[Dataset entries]
-- ==== Sys2Proof/Proofs/ResetValues.lean ====
section
/-!
The state at reset, part by part: frames, bays, functions and queues.
-/
namespace Sys2Proof.Machine

theorem reset_frame {k : Nat} (h : k < 8) : State.reset.frame k = Frame.fresh := List.getD_replicate _ h

theorem reset_bay {k : Nat} (h : k < 32) : State.reset.bay k = Bay.fresh := by
  rw [State.bay, reset_frame (show k / 4 < 8 by omega)]
  exact List.getD_replicate _ (show k % 4 < 4 by omega)

/-- Of the functions only the physical one has a grant; each is otherwise as nothing has written it. -/
theorem reset_fn (k : Nat) : State.reset.fn k = { grant := (State.reset.fn k).grant } := by
  cases k with
  | zero => rfl
  | succ k =>
    have hdefault : State.reset.fn (k + 1) = {} := by
      rw [← List.getElem?_getD_replicate_default_eq ({} : Fn) 31 k, ← List.getD_eq_getElem?_getD]
      rfl
    rw [hdefault]

theorem reset_queue (q : Nat) : State.reset.queue q = {} := rfl

/-- Settles O33: the fields of the state, and of its frames, bays, functions and queues, as they stand at reset. -/
theorem resetValues : Obligations.ResetValues := by
  refine ⟨⟨rfl, rfl⟩, rfl, rfl, rfl, rfl, rfl, rfl, rfl, rfl, rfl, rfl, fun k hk => ?bay, fun k hk => ?frame, fun k => ?fn, fun q => ?queue⟩
  case bay => simp [reset_bay hk, Bay.fresh]
  case frame => simp [reset_frame hk, Frame.fresh]
  case fn =>
    rw [reset_fn k]
    simp
  case queue => simp [reset_queue]

end Sys2Proof.Machine
end

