theorem execUalinkPlaneDown_here {p : Nat} (hp : p < 8) (hup : s.planes.getLsbD p = true) :
    ∃ u : State, execUalinkPlaneDown p s = .next (u.deviceEntry 0x82 p 0) ∧ u.planes = s.planes &&& ~~~(BitVec.ofNat 8 (2 ^ p)) := by
  refine ⟨(s.planeOff p).resolveReqs (s.outReqs.filter fun r => r.plane == p) false, ?_, ?_⟩
  · exact event_some _ ((if_neg (Nat.not_le.mpr hp)).trans (if_neg (by rw [hup]; decide)))
  · exact congrArg (·.1) (State.resolveReqs_marks (s := s.planeOff p) _ _)

theorem execUalinkPlaneDown_far {p m : Nat} (hp : p < 8) (hm : m < 1024) (hnew : (m, p) ∉ s.farDown) :
    execUalinkPlaneDown (8 + 8 * m + p) s = .next { s with farDown := (m, p) :: s.farDown } := by
  have hmod : (8 + 8 * m + p) / 8 - 1 = m := by omega
  have hplane : (8 + 8 * m + p) % 8 = p := by omega
  have hfar : 8 ≤ 8 + 8 * m + p := by omega
  unfold execUalinkPlaneDown
  rw [if_pos hfar, hmod, hplane]
  refine event_some _ (if_neg ?_)
  simp [hnew, hm]

/-- A module is lost now: no plane reaches it, or it has been silent. -/
theorem State.losesPeer_of {m : Nat} (hnew : m ∉ s.lost)
    (h : (∀ p, p < 8 → s.planes.getLsbD p = false ∨ (m, p) ∈ s.farDown)
      ∨ (look m 0 s.heard + 1000000 ≤ s.now ∧ ∃ r ∈ s.outReqs, r.mod = m ∧ r.at_ ≠ .back ∧ r.since + 1000000 ≤ s.now)) :
    s.losesPeer m = true := by
  rw [State.losesPeer, Bool.and_eq_true, Bool.or_eq_true]
  refine ⟨by simpa using hnew, ?_⟩
  rcases h with hdown | ⟨hheard, r, hr, hmod, hat, hsince⟩
  · left
    rw [List.all_eq_true]
    intro p hp
    rcases hdown p (List.mem_range.mp hp) with h | h <;> simp [h]
  · right
    rw [State.silent, Bool.and_eq_true, List.any_eq_true]
    exact ⟨decide_eq_true hheard, r, hr, by simp [hmod, hat, hsince]⟩

theorem execPeerLost_eq {m : Nat} (h : s.losesPeer m = true) :
    ∃ u : State, execPeerLost m s = .next (u.deviceEntry 0x83 0 m) ∧ m ∈ u.lost ∧ ∀ f ∈ u.frames, ∀ w ∈ f.waiters, w.peer ≠ some m := by
  refine ⟨_, event_unbarred _ _ (by rw [h]; rfl), List.mem_cons_self, fun f hf w hw => ?_⟩
  obtain ⟨f, -, rfl⟩ := List.mem_map.mp hf
  simpa using (List.mem_filter.mp hw).2

theorem execPeerAnsweringAgain_eq {m : Nat} (h : m ∈ s.lost) :
    execPeerAnsweringAgain m s = .next ({ s with lost := s.lost.filter (· != m) }.deviceEntry 0x84 0 m) :=
  event_some _ (if_pos (List.contains_iff_mem.mpr h))

end

/-- Settles O52: each step is the equation above; a plane that goes down stays as set, since no answer of a fault changes the planes. -/
theorem fabricStepsComplete : Obligations.FabricStepsComplete := by
  unfold Obligations.FabricStepsComplete
  intro s r k src dst p m x full
  refine ⟨fun hw hp hu => ⟨fun hh hq => ⟨fun ho => ?unordered, fun ho hb hr => ?barred, fun ho hb hr => ⟨fun d hd => ?ok, fun c hc => ?fault⟩,
      fun ho hr d hd => ?replay⟩, fun h => ?onward⟩,
    fun hup hin => ⟨fun hr ht t hu => ?taken, fun hr ht => ?refused, fun hr => ?resent⟩,
    fun hk hd hup hn => ⟨fun hother => ?link, fun hother => ?second⟩, fun hp hup => ?plane, fun hp hm hnew => ?far, fun hnew h => ?lost,
    fun h => ?again⟩
  case unordered => rw [exec_remoteRequest, execRemoteRequest_here hw hp hu hh hq, State.performReq_unordered ho]; rfl
  case barred => rw [exec_remoteRequest, execRemoteRequest_here hw hp hu hh hq, State.performReq_barred ho hb hr]; rfl
  case ok =>
    rw [exec_remoteRequest, execRemoteRequest_here hw hp hu hh hq, State.performReq_ok (.inl hb) hd, ho, hr]
    rfl
  case fault =>
    obtain ⟨hans, hmem⟩ := State.performReq_performed (s := s) (.inl hb)
    refine ⟨(s.performReq r).1, ?_, State.performReq_fault (.inl hb) ho hc, hmem⟩
    rw [exec_remoteRequest, execRemoteRequest_here hw hp hu hh hq, hans]
    rfl
  case replay =>
    obtain ⟨hans, hmem⟩ := State.performReq_performed (s := s) (.inr hr)
    refine ⟨(s.performReq r).1, ?_, ?_, hmem⟩
    · rw [exec_remoteRequest, execRemoteRequest_here hw hp hu hh hq, hans]
      rfl
    · rw [State.performReq_ok (.inr hr) hd, ho, hr]
      simp
  case onward => exact execRemoteRequest_onward hw hp hu h
  case taken => exact execRingSlotArrival_taken hup hin hr ht hu
  case refused => exact execRingSlotArrival_refused hup hin hr ht
  case resent => exact execRingSlotResend_eq hup hin hr
  case link =>
    exact ⟨_, execRingLinkFail_eq hk hd (State.linkFails_of hup hn) hother, fun hlen => State.linkFailed_rings hk hlen hother⟩
  case second => exact execRingSecondLinkFail_eq hk hd (State.linkFails_of hup hn) hother
  case plane => exact execUalinkPlaneDown_here hp hup
  case far => exact execUalinkPlaneDown_far hp hm hnew
  case lost => exact execPeerLost_eq (State.losesPeer_of hnew h)
  case again => exact execPeerAnsweringAgain_eq h

end Sys2Proof.Machine
end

Task instructions -
Write out every line of the records exactly.

Output of the task -
-- ==== Sys2Proof/Proofs/ResetValues.lean ====
section
/-!
The state at reset, part by part: frames, bays, functions and queues.
-/
namespace Sys2Proof.Machine

theorem reset_frame {k : Nat} (h : k < 8) : State.reset.frame k = Frame.fresh := List.getD_replicate _ h

theorem reset_bay {k : Nat} (h : k < 32) : State.reset.bay k = Bay.fresh := by
  rw [State.bay, reset_frame (show k / 4 < 8 by omega)]
  exact List.getD_replicate _ (show k % 4 < 4 by omega)

/-- Of the functions only the physical one has a grant; each is otherwise as nothing has written it. -/
theorem reset_fn (k : Nat) : State.reset.fn k = { grant := (State.reset.fn k).grant } := by
  cases k with
  | zero => rfl
  | succ k =>
    have hdefault : State.reset.fn (k + 1) = {} := by
      rw [← List.getElem?_getD_replicate_default_eq ({} : Fn) 31 k, ← List.getD_eq_getElem?_getD]
      rfl
    rw [hdefault]

theorem reset_queue (q : Nat) : State.reset.queue q = {} := rfl

/-- Settles O33: the fields of the state, and of its frames, bays, functions and queues, as they stand at reset. -/
theorem resetValues : Obligations.ResetValues := by
  refine ⟨⟨rfl, rfl⟩, rfl, rfl, rfl, rfl, rfl, rfl, rfl, rfl, rfl, rfl, fun k hk => ?bay, fun k hk => ?frame, fun k => ?fn, fun q => ?queue⟩
  case bay => simp [reset_bay hk, Bay.fresh]
  case frame => simp [reset_frame hk, Frame.fresh]
  case fn =>
    rw [reset_fn k]
    simp
  case queue => simp [reset_queue]

end Sys2Proof.Machine
end

theorem execUalinkPlaneDown_here {p : Nat} (hp : p < 8) (hup : s.planes.getLsbD p = true) :
    ∃ u : State, execUalinkPlaneDown p s = .next (u.deviceEntry 0x82 p 0) ∧ u.planes = s.planes &&& ~~~(BitVec.ofNat 8 (2 ^ p)) := by
  refine ⟨(s.planeOff p).resolveReqs (s.outReqs.filter fun r => r.plane == p) false, ?_, ?_⟩
  · exact event_some _ ((if_neg (Nat.not_le.mpr hp)).trans (if_neg (by rw [hup]; decide)))
  · exact congrArg (·.1) (State.resolveReqs_marks (s := s.planeOff p) _ _)

theorem execUalinkPlaneDown_far {p m : Nat} (hp : p < 8) (hm : m < 1024) (hnew : (m, p) ∉ s.farDown) :
    execUalinkPlaneDown (8 + 8 * m + p) s = .next { s with farDown := (m, p) :: s.farDown } := by
  have hmod : (8 + 8 * m + p) / 8 - 1 = m := by omega
  have hplane : (8 + 8 * m + p) % 8 = p := by omega
  have hfar : 8 ≤ 8 + 8 * m + p := by omega
  unfold execUalinkPlaneDown
  rw [if_pos hfar, hmod, hplane]
  refine event_some _ (if_neg ?_)
  simp [hnew, hm]

/-- A module is lost now: no plane reaches it, or it has been silent. -/
theorem State.losesPeer_of {m : Nat} (hnew : m ∉ s.lost)
    (h : (∀ p, p < 8 → s.planes.getLsbD p = false ∨ (m, p) ∈ s.farDown)
      ∨ (look m 0 s.heard + 1000000 ≤ s.now ∧ ∃ r ∈ s.outReqs, r.mod = m ∧ r.at_ ≠ .back ∧ r.since + 1000000 ≤ s.now)) :
    s.losesPeer m = true := by
  rw [State.losesPeer, Bool.and_eq_true, Bool.or_eq_true]
  refine ⟨by simpa using hnew, ?_⟩
  rcases h with hdown | ⟨hheard, r, hr, hmod, hat, hsince⟩
  · left
    rw [List.all_eq_true]
    intro p hp
    rcases hdown p (List.mem_range.mp hp) with h | h <;> simp [h]
  · right
    rw [State.silent, Bool.and_eq_true, List.any_eq_true]
    exact ⟨decide_eq_true hheard, r, hr, by simp [hmod, hat, hsince]⟩

theorem execPeerLost_eq {m : Nat} (h : s.losesPeer m = true) :
    ∃ u : State, execPeerLost m s = .next (u.deviceEntry 0x83 0 m) ∧ m ∈ u.lost ∧ ∀ f ∈ u.frames, ∀ w ∈ f.waiters, w.peer ≠ some m := by
  refine ⟨_, event_unbarred _ _ (by rw [h]; rfl), List.mem_cons_self, fun f hf w hw => ?_⟩
  obtain ⟨f, -, rfl⟩ := List.mem_map.mp hf
  simpa using (List.mem_filter.mp hw).2

theorem execPeerAnsweringAgain_eq {m : Nat} (h : m ∈ s.lost) :
    execPeerAnsweringAgain m s = .next ({ s with lost := s.lost.filter (· != m) }.deviceEntry 0x84 0 m) :=
  event_some _ (if_pos (List.contains_iff_mem.mpr h))

end

/-- Settles O52: each step is the equation above; a plane that goes down stays as set, since no answer of a fault changes the planes. -/
theorem fabricStepsComplete : Obligations.FabricStepsComplete := by
  unfold Obligations.FabricStepsComplete
  intro s r k src dst p m x full
  refine ⟨fun hw hp hu => ⟨fun hh hq => ⟨fun ho => ?unordered, fun ho hb hr => ?barred, fun ho hb hr => ⟨fun d hd => ?ok, fun c hc => ?fault⟩,
      fun ho hr d hd => ?replay⟩, fun h => ?onward⟩,
    fun hup hin => ⟨fun hr ht t hu => ?taken, fun hr ht => ?refused, fun hr => ?resent⟩,
    fun hk hd hup hn => ⟨fun hother => ?link, fun hother => ?second⟩, fun hp hup => ?plane, fun hp hm hnew => ?far, fun hnew h => ?lost,
    fun h => ?again⟩
  case unordered => rw [exec_remoteRequest, execRemoteRequest_here hw hp hu hh hq, State.performReq_unordered ho]; rfl
  case barred => rw [exec_remoteRequest, execRemoteRequest_here hw hp hu hh hq, State.performReq_barred ho hb hr]; rfl
  case ok =>
    rw [exec_remoteRequest, execRemoteRequest_here hw hp hu hh hq, State.performReq_ok (.inl hb) hd, ho, hr]
    rfl
  case fault =>
    obtain ⟨hans, hmem⟩ := State.performReq_performed (s := s) (.inl hb)
    refine ⟨(s.performReq r).1, ?_, State.performReq_fault (.inl hb) ho hc, hmem⟩
    rw [exec_remoteRequest, execRemoteRequest_here hw hp hu hh hq, hans]
    rfl
  case replay =>
    obtain ⟨hans, hmem⟩ := State.performReq_performed (s := s) (.inr hr)
    refine ⟨(s.performReq r).1, ?_, ?_, hmem⟩
    · rw [exec_remoteRequest, execRemoteRequest_here hw hp hu hh hq, hans]
      rfl
    · rw [State.performReq_ok (.inr hr) hd, ho, hr]
      simp
  case onward => exact execRemoteRequest_onward hw hp hu h
  case taken => exact execRingSlotArrival_taken hup hin hr ht hu
  case refused => exact execRingSlotArrival_refused hup hin hr ht
  case resent => exact execRingSlotResend_eq hup hin hr
  case link =>
    exact ⟨_, execRingLinkFail_eq hk hd (State.linkFails_of hup hn) hother, fun hlen => State.linkFailed_rings hk hlen hother⟩
  case second => exact execRingSecondLinkFail_eq hk hd (State.linkFails_of hup hn) hother
  case plane => exact execUalinkPlaneDown_here hp hup
  case far => exact execUalinkPlaneDown_far hp hm hnew
  case lost => exact execPeerLost_eq (State.losesPeer_of hnew h)
  case again => exact execPeerAnsweringAgain_eq h

end Sys2Proof.Machine
end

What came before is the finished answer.